Дурная кровь — страница 29 из 52

– Мама, – позвала Дестини от двери. – Мама на работе?

– В своей обычной одежде. Они переодеваются у себя в магазине.

Девочка говорила на сконском диалекте, замечательно, значит, она ходила в детский садик.

– Да, – сказал Стивен, и его голос дрогнул. – Мама на работе. Она скоро придет.

– Но ты помнишь, в какой конкретно одежде?

Он поднялся и принес еще кофе, Анника не спускала с него взгляд. Май выдался необычайно холодным месяцем во всей стране, с ночными заморозками и в Свеаланде, и в Гёталанде. Если Биргитта исчезла две недели назад, она, скорее всего, была одета в куртку, брюки, соответствующую обувь и, пожалуй, шарф. В воскресенье в Сконе уже пришла жара, но она, значит, пропала в летней одежде.

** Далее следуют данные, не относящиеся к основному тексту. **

/-- Where the guard does not fire, the instruction that the bytes at `PC` decode to runs in the state after the fetch. -/
theorem step_eq_exec_fetched {s : State} {i : Instr} (hguard : s.guardFires = false)
    (hdecode : s.fetchDecode = .instr i) : step s = exec i s.fetched := by
  rcases step_cases s with ⟨hfires, -⟩ | ⟨-, i', hinstr, hstep⟩ | ⟨-, lv, hunknown, -⟩
  · rw [hguard] at hfires
    contradiction
  · obtain rfl : i = i' := Decoded.instr.inj (hdecode.symm.trans hinstr)
    exact hstep
  · rw [hdecode] at hunknown
    contradiction

/-- What the fetch leaves: `R` counted, and the run in progress, with its cycle total where one was (log entry 2). -/
theorem State.fetched_eq (s : State) : s.fetched = { s with
    r := BitVec.ofNat 8 ((s.r.toNat + 1) % 128)
    run := .inProgress
    cyc := if s.run = .inProgress then s.cyc else s.cfg.runEntryCycles } := by
  by_cases hrun : s.run = .inProgress
  · rw [State.fetched, State.enter_of_inProgress s hrun, if_pos hrun, ← hrun]
    rfl
  · rw [State.fetched, State.enter_of_not_inProgress s hrun, if_neg hrun]
    rfl

/-- Settles O9: the state after the fetch, written out. -/
theorem stepRunsTheDecodedInstruction : Obligations.StepRunsTheDecodedInstruction := by
  intro s i hguard hdecode
  rw [step_eq_exec_fetched hguard hdecode, State.fetched_eq]

/-! ### The decoder on bytes that begin as given -/

section LeadingBytes
variable (b0 b1 b2 b3 : Byte) (rest : List Byte)

theorem decodeBytes_one : decodeBytes ([b0] ++ rest) = decode b0 (rest.getD 0 0) (rest.getD 1 0) (rest.getD 2 0) := rfl
theorem decodeBytes_two : decodeBytes ([b0, b1] ++ rest) = decode b0 b1 (rest.getD 0 0) (rest.getD 1 0) := rfl
theorem decodeBytes_three : decodeBytes ([b0, b1, b2] ++ rest) = decode b0 b1 b2 (rest.getD 0 0) := rfl
theorem decodeBytes_four : decodeBytes ([b0, b1, b2, b3] ++ rest) = decode b0 b1 b2 b3 := rfl

end LeadingBytes

/-! ### Levels CB and XYCB: the fields of the key byte (30 R48, R57, R60) -/

section KeyByte
variable (op : RotOp) (q : Reg8) (b : Fin 8) (x : IndexReg) (d : Int)

theorem encode_rotReg : encode (.rotReg op q) = [0xCB, 0b00#2 ++ rotCode op ++ r8Code q] := by
  cases op <;> cases q <;> rfl
theorem encode_rotHl : encode (.rotHl op) = [0xCB, 0b00#2 ++ rotCode op ++ 0b110#3] := by cases op <;> rfl
theorem encode_bitReg : encode (.bitReg b q) = [0xCB, 0b01#2 ++ BitVec.ofFin (w := 3) b ++ r8Code q] := by
  cases q <;> fin_cases b <;> rfl
theorem encode_bitHl : encode (.bitHl b) = [0xCB, 0b01#2 ++ BitVec.ofFin (w := 3) b ++ 0b110#3] := by
  fin_cases b <;> rfl
theorem encode_bitIndex : encode (.bitIndex x b d) =
    [indexByte x, 0xCB, displacementByte d, 0b01#2 ++ BitVec.ofFin (w := 3) b ++ 0b110#3] := by
  cases x <;> fin_cases b <;> rfl

theorem decodeCB_rotReg : decodeCB (0b00#2 ++ rotCode op ++ r8Code q) = some (.rotReg op q) := by
  cases op <;> cases q <;> rfl
theorem decodeCB_rotHl : decodeCB (0b00#2 ++ rotCode op ++ 0b110#3) = some (.rotHl op) := by cases op <;> rfl
theorem decodeCB_bitReg : decodeCB (0b01#2 ++ BitVec.ofFin (w := 3) b ++ r8Code q) = some (.bitReg b q) := by
  cases q <;> fin_cases b <;> rfl
theorem decodeCB_bitHl : decodeCB (0b01#2 ++ BitVec.ofFin (w := 3) b ++ 0b110#3) = some (.bitHl b) := by
  fin_cases b <;> rfl
theorem decodeXYCB_bitIndex (e : Byte) :
    decodeXYCB x e (0b01#2 ++ BitVec.ofFin (w := 3) b ++ 0b110#3) = some (.bitIndex x b (sext8 e)) := by
  fin_cases b <;> rfl

theorem wellFormed_bitIndex : wellFormed (.bitIndex x b d) = fitsDisplacement d := by cases x <;> fin_cases b <;> rfl

end KeyByte

/-- A first byte 0xCB leads to level CB (30 R49). -/
theorem decodeBytes_cb {key : Byte} {i : Instr} (rest : List Byte) (hkey : decodeCB key = some i) :
    decodeBytes ([0xCB, key] ++ rest) = .instr i :=
  (decodeBytes_two _ _ rest).trans (congrArg (Decoded.ofHandler .cb) hkey)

– Я не помню точно, – ответил он, смотря на Аннику.

– Подумай.

Он сглотнул:

– По-моему, на ней были шорты и футболка. Сандалии. Волосы собраны в конский хвост.

У него явно задрожали руки.

– Ты помнишь еще что-нибудь, сумку, например?

– Она была обычная, светлая, кожаная…

Анника знала, какую сумку он имел в виду.

Он положил одну руку на другую, дрожь уменьшилась, его взгляд сместился в направлении гостиной, откуда слышались звуки детской программы.

– Что мне делать, если она не вернется? – пробормотал он.

Анника не знала, как ей ответить.

– Биргитта выглядела как обычно в последние недели? – спросила она.

– Папа, «Пингу» закончился, – сообщила Дестини.

Стивен исчез в прихожей. Вернувшись, молча сел на свое место.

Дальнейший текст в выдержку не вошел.